**How to complete this task:**
Pick every line out of the entries below that has the string "them", and copy it.

**Data provided:**
-- ==== Sys2Proof/Machine/Heads.lean ====
section
/-! DEFINITION. Scan-out heads (R199–R224): lines, latch points, frames, command mode, timing and route changes, frame lock;
with the presentations and alarm states a latch point takes (R247, R248, R257) and the deadline governor (R163, R164). -/

namespace Sys2Proof.Machine

/-! ### Scanning -/

/-- STATE of a head (R222). -/
def hState (s : State) (h : Nat) : Nat := rd s (E.head_STATE h)

/-- Whether a head scans: running, blanked for a mode change, or in a blank frame. -/
def scanning (s : State) (h : Nat) : Bool := decide (2 ≤ hState s h) && pdOn s (headDomain h)

/-- STATE of a head changes; TOLERANCE reads 65,535 while it is disabled or blanked (R212, R222). -/
def setHeadState (s : State) (h st : Nat) : State :=
  let s1 := wr s (E.head_STATE h) st
  if st = 2 then s1 else wr s1 (E.head_TOLERANCE h) 65535

/-- Lines of the frame in progress. -/
def frameLines (s : State) (h : Nat) : Nat := vTotal s h + (headOf s h).extra

/-- K without trim (R201). -/
def kOf (khz : Nat) : Nat := (khz * 2 ^ 33 + 600000) / (2 * 600000)

/-- Lines of lead of a latch point (R203). -/
def latchLines (lead khz ht : Nat) : Nat := ceilDiv (lead * khz) (1000 * ht)

/-- The latch line of the frame in progress (R203). -/
def latchLine (s : State) (h : Nat) : Nat := frameLines s h - latchLines (headOf s h).lead (timOf s h 9) (hTotal s h)

/-- The timing record as the dictionary holds it: H:01 to H:0C. -/
def liveTiming (s : State) (h : Nat) : List Nat := (rangeFrom 1 12).map (fun i => rd s (dkey (0x3000 + 0x40 * h) i))

/-- Whether a key is one of the timing record that a timing change applies: every subindex but ENABLE. -/
def isTimingKey (h k : Nat) : Bool :=
  decide (k / 256 = 0x3000 + 0x40 * h) && k != E.head_ENABLE h

/-- Whether a key is a composition entry of the head that lands under R185: facets, matrices of facets, direct records,
BACKGROUND, scaler sets. -/
def isComposeKey (h k : Nat) : Bool :=
  let off := k / 256 - (0x3000 + 0x40 * h)
  decide (0x3000 + 0x40 * h ≤ k / 256) &&
    (k == E.head_BACKGROUND h || off == 0x0C || off == 0x0D || (decide (0x10 ≤ off) && decide (off < 0x30)))

/-- Whether a key is of the output stage, which R173 times. -/
def isOutputKey (h k : Nat) : Bool :=
  let off := k / 256 - (0x3000 + 0x40 * h)
  decide (0x3000 + 0x40 * h ≤ k / 256) && (k == E.head_LUT_SEL h || off == 0x08 || off == 0x0A || off == 0x0B)

/-- Whether an output-stage value waits for the second frame start: a LUT domain of a slot that is not selected does not
(R173). -/
def isTimedOutput (s : State) (h k : Nat) : Bool :=
  isOutputKey h k && !(k == E.head_LUT_SUN h && rd s (E.head_LUT_SEL h) != 1) &&
    !(k == E.head_LUT_NIGHT h && rd s (E.head_LUT_SEL h) != 2)

/-! ### Line buffers and latency tolerance (R186, R203, R212) -/

/-- An entry of a head as its coming frame has it: a composition value that the latch point has let through counts (R185). -/
def comingVal (s : State) (h k : Nat) : Nat := if (headOf s h).armed ∧ isComposeKey h k then candVal s k else rd s k

/-- A facet as the coming frame has it: after the latch point with what it took, before it as in force (R203). -/
def comingFacet (s : State) (h f : Nat) : FacetRec :=
  let x := facetOf s h f
  if (headOf s h).taken then
    { x with shown := x.latched.getD x.shown, warp := x.nextWarp, stale := x.nextStale, subst := x.nextSubst, dropped := false,
             cam := if x.detachNext then none else x.cam,
             slice := if x.detachNext then none else x.slice.map (fun y =>
               match x.cam with | some r => { y with serving := rd s (E.cam_SLICE_STATE r) == 2 } | none => y) }
  else { x with dropped := false }

/-- The slice prefetches the first rows of a facet for the coming frame; with `anew` it discards those it had (R203). -/
def prefetchFacet (s : State) (h f : Nat) (anew : Bool) : State :=
  let y := comingFacet s h f
  let v := comingVal s h
  let z := fillRows s v h f (if anew then { y with lines := [] } else y) (v (E.facet_DST_Y h f))
  setFacet s h f { facetOf s h f with lines := z.lines }

/-- The first lines of the coming frame are prefetched, from line V_ACTIVE on; not for a frame that will be blank (R203, R215). -/
def prefetchHead (s : State) (h : Nat) : State :=
  if hState s h = 3 then s
  else
    let s1 := (List.range 8).foldl (fun t f => prefetchFacet t h f false) s
    setHead s1 h { headOf s1 h with prefetched := true }

/-- Whether the latch point has changed what a facet shows: its buffer, its warp or its geometry (R203). -/
def facetChanges (s : State) (h f : Nat) : Bool :=
  let x := facetOf s h f
  x.latched.isSome || x.nextWarp != x.warp || x.nextStale != x.stale || x.nextSubst != x.subst ||
    ((headOf s h).armed && (rangeFrom 0 3).any (fun n =>
      s.dict.applying.any (fun p => p.1 / 256 == 0x3010 + 0x40 * h + 4 * f + n)))

/-- At the latch point the facets that change discard what they prefetched and fetch it again; nothing is discarded where the latch point
lies before line V_ACTIVE (R203). -/
def refetchHead (s : State) (h : Nat) : State :=
  if (headOf s h).prefetched then
    (List.range 8).foldl (fun t f => if facetChanges t h f then prefetchFacet t h f true else t) s
  else s

/-- Whole lines after line `y` that need nothing beyond what a layer's buffers hold: the layer covers lines `top` to `bottom` − 1, of
`active` lines in a frame of `total`, and `holds` tells whether the rows of a line are there. -/
def linesAhead (total active y top bottom : Nat) (holds : Nat → Bool) : Nat :=
  let run := fun a => ((rangeFrom a (bottom - a)).takeWhile holds).length
  if y < bottom ∧ y < active then
    let a := max (y + 1) top
    let n := run a
    (if a + n < bottom then a + n else total + top) - (y + 1)
  else total + top + run top - (y + 1)

/-- The lines a facet's buffers cover beyond line `y`; none for a facet that fetches nothing. -/
def facetAhead (s : State) (h y f : Nat) : Option Nat :=
  let x := comingFacet s h f
  match fillWith s (rd s) h f x with
  | .pixels _ warp =>
    let top := rd s (E.facet_DST_Y h f)
    some (linesAhead (frameLines s h) (vActive s h) y top (top + rd s (E.facet_DST_H h f)) (fun l =>
      let r := rowsOf (rd s) h f warp l
      (rangeFrom r.1 r.2).all (fun k => x.lines.any (fun q => q.row == k))))
  | _ => none

/-- The lines a cameo layer's four line buffers cover beyond line `y` (R177); none without the layer. -/
def cameoAhead (s : State) (h y n : Nat) : Option Nat :=
  match cameoLayer s h n with
  | [] => none
  | l =>
    let top := at0 0 l 1
    let bottom := top + at0 0 l 3
    let first := if y < bottom ∧ y < vActive s h then max y top else top
    some (linesAhead (frameLines s h) (vActive s h) y top bottom (fun k => decide (k < first + 4)))

/-- The latency tolerance of a head at its line, in whole microseconds, saturating (R212). DESIGN CHOICE: log 214. -/
def toleranceOf (s : State) (h : Nat) : Nat :=
  let y := rd s (E.head_LINE h)
  let l := (List.range 8).filterMap (facetAhead s h y) ++ (List.range 2).filterMap (cameoAhead s h y)
  match l with
  | [] => 65535
  | a :: r => min 65535 (r.foldl min a * hTotal s h * 1000 / timOf s h 9)

/-- TOLERANCE is reported; a line with data missing has nothing ahead; 65,535 while disabled or blanked (R212). -/
def reportTolerance (s : State) (h : Nat) (short : Bool) : State :=
  wr s (E.head_TOLERANCE h) (if hState s h ≠ 2 then 65535 else if short then 0 else toleranceOf s h)

/-! ### Facets at landings -/

/-- What a facet's landed values do at once: ENABLE = 0 ends the hold (R189). -/
def settleFacet (s : State) (h f : Nat) : State :=
  if facetOn s h f then s else wr s (E.facet_HOLDER h f) 0xFFFF

/-- The applied composition values of a head land. -/
def landGeometry (s : State) (h : Nat) : State :=
  let s1 := landWhere s (fun k => isComposeKey h k || (isOutputKey h k && !isTimedOutput s h k))
  updateSums ((List.range 8).foldl (fun t f => settleFacet t h f) s1)

/-- They land at the instant of R185: the sequencer switches to the bank compiled from them (R194). -/
def landCompose (s : State) (h : Nat) : State := installBank (landGeometry s h) h

/-- The applied output-stage values of a head land at a frame start; LUT_ACTIVE follows LUT_SEL there (R173, R198). -/
def landOutput (s : State) (h : Nat) : State :=
  let s1 := landWhere s (isOutputKey h)
  if rd s1 (E.head_LUT_ACTIVE h) = rd s1 (E.head_LUT_SEL h) then s1
  else raise (wr s1 (E.head_LUT_ACTIVE h) (rd s1 (E.head_LUT_SEL h))) .lutSwitched [h, rd s1 (E.head_LUT_SEL h)]

/-- The FRAME at which an output change handed over now takes effect: the frame after the first whose latch point comes at
least 200 µs later, as the timing in force predicts (R173, R258); 1 for a head that does not scan, whose FRAME restarts. -/
def outputFrame (s : State) (h : Nat) : Nat :=
  if scanning s h then
    let left := latchLine s h - rd s (E.head_LINE h)
    -- µs to the latch line: lines × H_TOTAL / PIXEL_CLOCK
    let late := decide (200 * timOf s h 9 ≤ left * hTotal s h * 1000) && !(headOf s h).taken
    (rd s (E.head_FRAME h) + (if late then 2 else 3)) % 2 ^ 32
  else 1

/-- The trusted world is told of an output change at its hand-over (R258). -/
def lutNotice (s : State) (h : Nat) : State := raiseTrusted s .lutNotice [h, outputFrame s h]

/-! ### Ports as heads leave and take them (R219, R220, R227) -/

/-- A port is DP or eDP (R226). -/
def isDp (p : Nat) : Bool := decide (p < 8)

/-- Payload of one DP lane, kbit/s (R228). -/
def laneKbit (rate : Nat) : Nat := at0 0 [1296000, 2160000, 4320000, 6480000] rate

/-- Sixteenths of a bit per pixel on a port's link: DSC_BPP, or 3 × BPC (R228). -/
def linkBits16 (v : Nat → Nat) (p : Nat) : Nat :=
  if v (E.port_DSC_EN p) = 1 then v (E.port_DSC_BPP p) else 48 * v (E.port_BPC p)

/-- The MST time slots that a stream of a pixel clock in kHz needs (R228). -/
def mstSlots (v : Nat → Nat) (p khz : Nat) : Nat :=
  ceilDiv (khz * linkBits16 v p * 64) (16 * v (E.port_LANES p) * laneKbit (v (E.port_LINK_RATE p)))

/-- The heads whose route in force names a port and that are not disabled, with their streams. -/
def portHeads (s : State) (p : Nat) : List (Nat × Nat) :=
  (List.range 16).filterMap (fun h =>
    match portOfRoute (headOf s h).route with
    | some (q, st) => if q = p ∧ hState s h ≠ 0 then some (h, st) else none
    | none => none)

/-- STREAMS and MST_SLOTS follow from the heads a port carries; it holds time slots while it is ready (R227, R231). -/
def settleStreams (s : State) (p : Nat) : State :=
  let l := if rd s (E.port_STATE p) = 4 then [] else portHeads s p
  let n := if isDp p ∧ rd s (E.port_MST p) = 1 ∧ rd s (E.port_STATE p) = 2 then
    (l.map (fun e => mstSlots (rd s) p (timOf s e.1 9))).sum else 0
  wr (wr s (E.port_STREAMS p) (maskOf (l.map (·.2)))) (E.port_MST_SLOTS p) n

/-- A port after a head has joined or left it: without a head it is idle; one without a sink keeps that state (R220, R231, R232). -/
def settlePort (s : State) (p : Nat) : State :=
  let s1 := settleStreams s p
  if portHeads s p = [] ∧ rd s (E.port_STATE p) ≠ 4 then wr s1 (E.port_STATE p) 0 else s1

/-- The port of a route, if it names one, follows its heads. -/
def settleRoute (s : State) (route : Nat) : State :=
  match portOfRoute route with
  | none => s
  | some (p, _) => settlePort s p

/-- A route takes effect: the old port loses the stream, the new one gets it. -/
def landRoute (s : State) (h : Nat) : State :=
  let s1 := landKey s (E.xbar_ROUTE h)
  let old := (headOf s1 h).route
  let new := rd s1 (E.xbar_ROUTE h)
  settleRoute (settleRoute (setHead s1 h { headOf s1 h with route := new }) old) new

**Solution to the problem:**
/-- They land at the instant of R185: the sequencer switches to the bank compiled from them (R194). -/
/-! ### Ports as heads leave and take them (R219, R220, R227) -/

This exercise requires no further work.